In most parts of the business world not owned and operated by lawyers, “Marketing” and “Sales” are inextricably linked. Companies carry out marketing solely for the purpose of increasing their sales, either for specific transactions (e.g., advertising campaigns or temporary price discounts) or for general branding (e.g., market awareness or consumer profile). It’s a natural continuum with a built-in feedback loop: sales metrics are analyzed by marketers to assess how well or how poorly various marketing initiatives proved to be, and campaigns are intensified, adjusted, or ended accordingly.
In law firms, the relationship between Marketing and Sales is usually more tenuous and sometimes has been severed altogether. Marketing is carried out by one group of people (generally “non-lawyer” professionals) and sales by another (lawyers, usually partners or “rainmakers”). The two sides don’t always consider that they’re involved in the same function, and often don’t have much understanding of or respect for what the other does.
Firms that lack a proper understanding of the marketing-sales relationship fail to view these elements as two ends of the same continuum. They don’t track sales results against marketing efforts, for example, or fully align marketing to the business development strategy (if there even is one). In many law firms, the only time the salespeople talk to the marketers is to complain about slow business, to demand a one-off personalized promotion, or to answer yet another RFP from a large corporate client. It doesn’t help that the salespeople don’t even like the word “sales” and use it as little as possible, making it harder to accurately describe the relationship internally.
Eventually, as part of the overall transformation of law firms into sophisticated professional businesses, Marketing and Sales will be unified and the continuum/feedback loop will operate correctly as a matter of course (this is already underway in the sharpest firms). The publishing function within law firms can, I believe, play a part in hastening this unification.
Traditionally, law firm publishing has fallen squarely into the Marketing function.
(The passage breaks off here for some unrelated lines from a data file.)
-- ==== Sys2Proof/Machine/Migrate.lean ====
section
/-! DEFINITION. Pause and resume (R387 to R390) with the context image (R395 to R397), migration channels (R391 to R393), the
fabric (R382 to R386, R464) and the energy accounts (R401 to R403). -/

namespace Sys2Proof.Machine

/-! Energy (R401 to R403). -/

/-- What `n` sources of energy have come to in a period, in units of 2^-64 of a unit: of each a free amount below 2^40 units with its
fraction, as its monitor has measured it (R402; log 4). -/
def State.measured : Nat → State → Nat × State
  | 0, s => (0, s)
  | n + 1, s =>
    let (e, s) := s.free
    let (f, s) := s.free
    let (x, s) := State.measured n s
    (x + (zextOf e 40).toNat * 2 ^ 64 + f.toNat, s)

/-- A period's charge is added to a count: what `n` sources have come to, and `fixed` in units of 2^-64 (R402, R403). -/
def State.charge (s : State) (count frac : Word) (fixed n : Nat) : Word × Word × State :=
  let (x, s) := State.measured n s
  let sum := frac.toNat + x + fixed
  (count + BitVec.ofNat 64 (sum / 2 ^ 64), BitVec.ofNat 64 sum, s)

/-- The sources that a partition pays for: the rail of each cluster that it holds, a borrowed one among them, the channels and slices
of each that it owns, and the saves and restores of its tasks (R402, R344). -/
def State.sources (s : State) (part : Nat) : Nat :=
  (List.range Config.numClusters).countP (fun c => (s.cluster c).holder == some part) +
    (List.range Config.numClusters).countP (fun c => (s.cluster c).owner == some part) + 1

/-- The sources that no partition pays for: rail and channels of clusters that are free or scrubbing, the migration channels, and the
management complex (R402). -/
def State.freeSources (s : State) : Nat :=
  2 * (List.range Config.numClusters).countP (fun c => (s.cluster c).owner.isNone) + 2

/-- What a partition pays at fixed rates, in units of 2^-84 J: 20 pJ for a byte that LIMFAB has counted and 8 pJ for one of LIMHOST
(R402). -/
def Partition.fixedCharge (p : Partition) : Nat := (20 * p.fabBytes + 8 * p.hostBytes) * 2 ^ 84 / 10 ^ 12

/-- The end of an energy period of a partition (R403). -/
def State.closePeriod (s : State) (part : Nat) : State :=
  let p := s.part part
  let (n, f, s) := s.charge p.ecount p.efrac p.fixedCharge (s.sources part)
  (s.modPart part (fun p =>
    { p with ecount := n, efrac := f, eperiodNow := p.eperiod, fabBytes := 0, hostBytes := 0 })).raiseEvent part 5

/-- ENERGY_PERIOD_END (R403): what is charged to no partition goes to EDEV. A paused partition is charged nothing. -/
def execEnergyPeriodEnd (part : Nat) (s : State) : Out :=
  let (n, f, s) := s.charge s.edev s.edevFrac 0 s.freeSources
  let s := { s with edev := n, edevFrac := f }
  .next (if (s.part part).state = 1 ∨ (s.part part).state = 2 then s.closePeriod part else s)

/-! The context image (R395 to R397). -/

/-- Offset of the dispatcher's region. -/
def dispatcherAt : Nat := 0x80000

/-- The words of a launch graph that stands `at_` bytes behind the start of the dispatcher's region: the header of R282, the descriptors
with offsets from that start in place of addresses, then each node's lists (R395). -/
def graphWords (at_ nnode nspawn : Nat) (nodes : List Node) : List Word :=
  let succWords (n : Node) : List Word := packElems (n.succ.map (fun i => BitVec.ofNat 32 i))
  let opsWords (n : Node) : List Word := n.ops.flatMap (fun r =>
    [BitVec.ofInt 64 r.1, fieldsWord [(0, r.2.1), (63, if r.2.2 then 1 else 0)]])
  let lists (n : Node) : List Word := succWords n ++ opsWords n
  let start := at_ + 32 + 64 * nodes.length
  let descs := (nodes.foldl (fun (x : List Word × Nat) n =>
    let ops := x.2 + 8 * (succWords n).length
    (x.1 ++ ((padded 8 0 n.desc).set 2 (BitVec.ofNat 64 x.2)).set 3 (BitVec.ofNat 64 ops), x.2 + 8 * (lists n).length))
    (([] : List Word), start)).1
  [fieldsWord [(0, 0x48505247), (32, 1)], fieldsWord [(0, nnode), (32, nspawn)], 32, 0] ++ descs ++ nodes.flatMap lists

/-- A node of a graph region: its descriptor and its lists. The successors of a node that has been given one by AFTER are more
than NSUCC says; `extra` counts them. -/
def readNode (f : Saved) (d : List Word) (extra : Nat) : Node :=
  let n : Node := { desc := d }
  let succ := dispatcherAt + (wordAt d 2).toNat
  let ops := dispatcherAt + (wordAt d 3).toNat
  let k := n.nsucc + extra
  { n with
    succ := ((unpackElems (savedWords f succ ((k + 1) / 2))).take k).map (fun e => (bits e 0 16).toNat)
    ops := (List.range n.nops).map (fun i => operand (f (ops + 16 * i)) (f (ops + 16 * i + 8)))
    left := n.pred, cls := (bits (wordAt d 7) 0 2).toNat }

/-- The nodes of the graph region at `at_`. -/
def readNodes (f : Saved) (at_ n : Nat) (extra : Nat → Nat) : List Node :=
  (List.range n).map (fun i => readNode f (savedWords f (at_ + 32 + 64 * i) 8) (extra i))

/-- The index of a save slot under SVROOT (R370). -/
def Partition.slotIndex (p : Partition) (a : Nat) : Nat := (a - p.slotAddr 0) / 0x800000 % 4096

/-- STATE of a node record (R397). -/
def NodeSt.code : NodeSt → Nat
  | .waiting => 0 | .ready => 1 | .dispatched => 2 | .complete => 3 | .refused => 4

/-- A node record (R397). In w1's place of a node that has never run stand zeros. -/
def Partition.nodeRecord (p : Partition) (l : Launch) (i : Nat) (n : Node) : List Word :=
  let reserves := match p.reserve with | some (m, _) => m == i | none => false
  let slot (g : Nat) : Nat := match (n.seats[g]?).bind (·.save) with | some a => p.slotIndex a | none => 0
  [fieldsWord [(0, n.st.code), (4, flagsNat [(0, n.st == .ready && l.held n), (1, reserves), (2, n.requeued)]), (8, n.cls),
      (10, n.waited), (16, n.left), (32, n.seq.toNat)],
    fieldsWord ((n.seats.zipIdx).map (fun x => (8 * x.2, x.1.vcore))),
    fieldsWord ((List.range 4).map (fun g => (12 * g, slot g))), fieldsWord ((List.range 4).map (fun g => (12 * g, slot (4 + g))))]

/-- What a node record has no place for, in the spare words of the launch slot's holder: who has spawned the node, the successors that
AFTER has given it, the members that had finished or have no save slot, and how many have one. -/
def Node.spare (n : Node) : Word :=
  let marks (f : Seat → Bool) (lo : Nat) : List (Nat × Nat) := (n.seats.zipIdx).map (fun x => (lo + x.2, if f x.1 then 1 else 0))
  fieldsWord ([(0, match n.spawner with | some i => i + 1 | none => 0), (16, n.succ.length - n.nsucc)] ++
    marks (·.done) 32 ++ marks (·.save.isNone) 40 ++ [(48, n.seats.countP (·.save.isSome))])

/-- Offset of the node records of a launch of `n` nodes. -/
def recordsAt (n : Nat) : Nat := dispatcherAt + 320 + 8 * n

/-- The dispatcher's region: the launch slot's holder in 40 words, DL0 to DL7 in the last of them, and one for each node, node records, tracked ranges, the launch graph
(R395). -/
def Partition.launchWords (p : Partition) : List Word :=
  match p.launch with
  | none => List.replicate 32 0 ++ padded 8 0 p.dl
  | some l =>
    let nodes := l.nodes.map (·.2)
    let n := nodes.length
    let tracked := (nodes.filter (·.tracked)).flatMap (·.ops)
    let graphAt := recordsAt n + 32 * n + 16 * tracked.length
    let origin : Option (Nat × Nat) := if l.ring = replicaRing then (p.ring replicaRing).run.bind (·.origin) else none
    [fieldsWord [(0, flagsNat [(0, true), (1, l.hole.isSome), (2, l.ending.isSome), (3, l.closed)]),
        (4, match origin with | some o => o.2 | none => l.ring),
        (8, l.hole.getD 0), (16, (match l.ending with | some e => e.1.toNat | none => 0)), (32, l.gen.toNat)],
      BitVec.ofNat 64 l.pos, fieldsWord [(0, l.nnode), (32, l.nspawn)], fieldsWord [(0, n), (32, tracked.length)],
      fieldsWord [(0, p.seqNext.toNat), (32, match origin with | some o => o.1 + 1 | none => 0)], (match l.ending with | some e => e.2 | none => 0),
      BitVec.ofNat 64 graphAt, BitVec.ofNat 64 l.words.length] ++ padded 24 0 l.words ++
    padded 8 0 p.dl ++ nodes.map Node.spare ++
    (nodes.zipIdx).flatMap (fun x => p.nodeRecord l x.2 x.1) ++
    tracked.flatMap (fun r => [BitVec.ofInt 64 r.1, fieldsWord [(0, r.2.1), (63, if r.2.2 then 1 else 0)]]) ++
    graphWords (graphAt - dispatcherAt) l.nnode l.nspawn nodes

/-- The pigeonholes that a partition holds. -/
def State.heldHoles (s : State) (part : Nat) : List (Nat × Hole) := s.holes.filter (fun h => h.2.state != 0 && h.2.owner == part)

/-- The launch copies of held pigeonholes, with their offsets, from byte `at_` on. -/
def holeCopies (at_ : Nat) (l : List (Nat × Hole)) : List Word × List Nat :=
  l.foldl (fun (x : List Word × List Nat) h =>
    match h.2.copy with
    | some g =>
      let o := at_ + 8 * x.1.length
      (x.1 ++ graphWords (o - dispatcherAt) g.nodes.length g.nspawn g.nodes, x.2 ++ [o])
    | none => (x.1, x.2 ++ [0])) ([], [])

/-- A ring's block in the image: 48 words, its registers, its running packet and where that stands (R395). -/
def Ring.words (r : Ring) : List Word :=
  let k : Packet := r.run.getD { words := [], pos := 0, gen := 0 }
  [r.rbase, r.rcfg, BitVec.ofNat 64 r.wi, BitVec.ofNat 64 r.rd,
    fieldsWord [(0, flagsNat [(0, r.run.isSome), (1, r.overrun), (2, r.back), (3, r.resetDue), (4, k.started), (5, k.done),
      (6, r.overrunDue.isSome), (7, k.origin.isSome)]), (8, k.words.length), (16, k.gen.toNat),
      (32, match k.origin with | some o => o.1 | none => 0), (48, match k.origin with | some o => o.2 | none => 0)],
    BitVec.ofNat 64 k.pos, BitVec.ofNat 64 k.moved, BitVec.ofNat 64 (r.overrunDue.getD 0)] ++
  padded 24 0 k.words ++ padded 16 0 (k.marks.map (BitVec.ofNat 64))

/-- A ring from its block. -/
def Saved.ring (f : Saved) (a : Nat) (old : Ring) : Ring :=
  let w := f (a + 32)
  let k : Packet := { words := savedWords f (a + 64) (min (bits w 8 8).toNat 24), pos := (f (a + 40)).toNat, gen := bits w 16 16
                      started := bit w 4, moved := (f (a + 48)).toNat, done := bit w 5
                      marks := (savedWords f (a + 256) 16).map (·.toNat)
                      origin := if bit w 7 then some ((bits w 32 16).toNat, (bits w 48 16).toNat) else none }
  { old with
    rbase := f a, enable := bit (f (a + 8)) 0, loc := bit (f (a + 8)) 3, log2sz := bits (f (a + 8)) 4 5
    wi := (f (a + 16)).toNat, rd := (f (a + 24)).toNat, run := if bit w 0 then some k else none
    overrun := bit w 1, back := bit w 2, resetDue := bit w 3
    overrunDue := if bit w 6 then some (f (a + 56)).toNat else none }

/-- A held completion record: its words, then its event, generation and ring. -/
def Due.image (d : Due) : List Word :=
  padded 4 0 d.words ++ [fieldsWord [(0, flagsNat [(0, d.pend.isSome), (1, d.ring.isSome)]), (4, d.ring.getD 0), (8, d.pend.getD 0),
    (16, d.gen.toNat)], 0]

/-- A held completion record from its words. -/
def Saved.due (f : Saved) (a : Nat) : Due :=
  let w := f (a + 32)
  { words := savedWords f a 4, pend := if bit w 0 then some (bits w 8 8).toNat else none, gen := bits w 16 16
    ring := if bit w 1 then some (bits w 4 4).toNat else none }

/-- The largest of the numbers of a table at keys that `f` names. -/
def tabMax (f : Nat → Bool) (t : Tab Nat) : Nat := t.foldl (fun n x => if f x.1 then max n x.2 else n) 0

/-- The largest time that a core keeps: of its parties, its semaphores, its join bits, its cl0, and its banks (R252, R255). -/
def State.coreTime (s : State) (c : Nat) : Nat :=
  let k := s.core c
  let all (_ : Nat) : Bool := true
  max (max (max k.lastPts k.cl0Time) (max (tabMax all k.semRts) (tabMax all k.joinTs))) (tabMax (fun b => b / 32 == c) s.bankRts)

/-- The largest time of a member whose state stands in its save slot. -/
def Seat.time (x : Seat) : Nat :=
  max x.pts (match x.kept with
    | some k => max (k.slots.foldl (fun n t => max n t.pts) 0) (k.queues.foldl (fun n t => max n t.pts) 0)
    | none => 0)

/-- The largest logical timestamp of a partition (R252, R396): of its parties, those that have stopped among them, its lists, its
barriers, and the slices, banks and homes of its clusters. -/
def State.largestTime (s : State) (part : Nat) : Nat :=
  let p := s.part part
  let all (_ : Nat) : Bool := true
  let mine := s.owned part
  let channel (k : Nat) : Bool := mine.contains (k / 12)
  let cores := p.cores.foldl (fun n c => max n (s.coreTime c)) 0
  let rings := p.rings.foldl (fun n r => max n r.2.pts) 0
  let nodes := match p.launch with
    | some l => l.nodes.foldl (fun n x => max (max n x.2.ts) (x.2.seats.foldl (fun n y => max n y.time) 0)) 0
    | none => 0
  let homes := s.homes.foldl (fun n h => if mine.contains (h.1 * 128 / Config.clusterBytes) then max n h.2.rts else n) 0
  let slices := max (tabMax channel s.memts) (tabMax channel s.bypassRts)
  let clusters := p.clusters.foldl (fun n c =>
    let k := s.cluster c
    max n (max k.cl1Time (max (tabMax all k.memts) (k.l2HomeTs.foldl (fun n x => max n x.2.2) 0)))) 0
  let past := p.bnPast.foldl (fun n x => x.2.foldl (fun n y => max n y.2.1) n) 0
  let far := tabMax (fun k => k == 384 + part) s.bypassRts
  let lists := max (max (tabMax all p.listTime) (max past far)) (max (tabMax all p.bnTs) (tabMax all p.bnNow))
  max (max (max cores rings) (max nodes homes)) (max (max slices clusters) (max lists p.dispPts))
From the very first newsletter to the most recently launched blog, law firms have published content in order to increase market awareness, principally by informing clients about legal developments and promoting the expertise of lawyers through their written work. Law firms publish content as widely as possible, necessitating that the content be general and broadly applicable to diverse audiences. Even the name most law firms give to publishing — “content marketing” — expresses its underlying purpose: increasing the profile of the firm and its lawyers in specific practice or industry areas.
What would law firm publishing look like if it were instead designed to support Sales? The biggest difference between Marketing and Sales, of course, is that the latter is targeted and action-oriented: the firm is speaking with one specific customer and offering a very specific range of services in a retainer relationship. There’s no sense bringing articles or blog posts to a sales meeting: that’s like bringing your Match.com profile along on your first date. These items of content marketing have served their purpose: they’ve helped get you the meeting. But because they’re general and widely applicable, they don’t help you get the sale (and they may actually hurt the effort, if the customer perceives from the provision of marketing bumpf that the firm does not appreciate its specific needs).
What you need at this meeting is Sales Content. You need a package of materials geared to this specific client for the specific type of work or case or matter for which the lawyer is pitching her services. This kind of content is more like a research document or white paper created solely for this meeting, to establish the firm’s interest and expertise in the client and the matter at hand. It might be an overview of industry trends and the client’s prospects therein, prior to seeking a role on a major amalgamation or expansion. It might be an analysis of results of the last ten class actions against companies in the client’s industry, or the outcomes of the last five similar class actions the firm defended, to accompany a request to defend the client’s current litigation.
This kind of content is not meant to show off how experienced or clever the lawyers are in general, but to show how the firm understands and is on top of matters directly related to the client and the specific matter at hand. Content like this is not intended to close the deal by itself — invariably, it’s the sales skills of the lead partner and the relationship she’s fostering with the client that plays that role. But the content does supplement and reinforce those skills and relationships by demonstrating the firm’s intense interest and assertion of confidence in this client and this matter.
Creating Sales content requires a different mindset and approach than creating Marketing content, because it will be deployed only for one client and only on one designated occasion. That might seem daunting to a firm that thinks of content marketing as a broad-based, low-risk effort: if the sales pitch fails, then all the content created to support the pitch is wasted. But that kind of effort and risk assumption is the sort of thing grown-up firms do: they understand that Sales requires going many extra miles and that the potential payoff is worth it. And they understand that the content will not really be wasted even if the sales effort fails: it can be fed back and used to analyze what went wrong and what could be done better next time.
Law firm publishing can and should help bridge the gap between Marketing and Sales, but only if the firm makes the conscious choice and commitment of resources to do so. Start thinking today about what Sales Content, as opposed to Content Marketing, would look like in your firm and how it could be used best. There’s no better place to start those inquiries than by asking the salespeople themselves.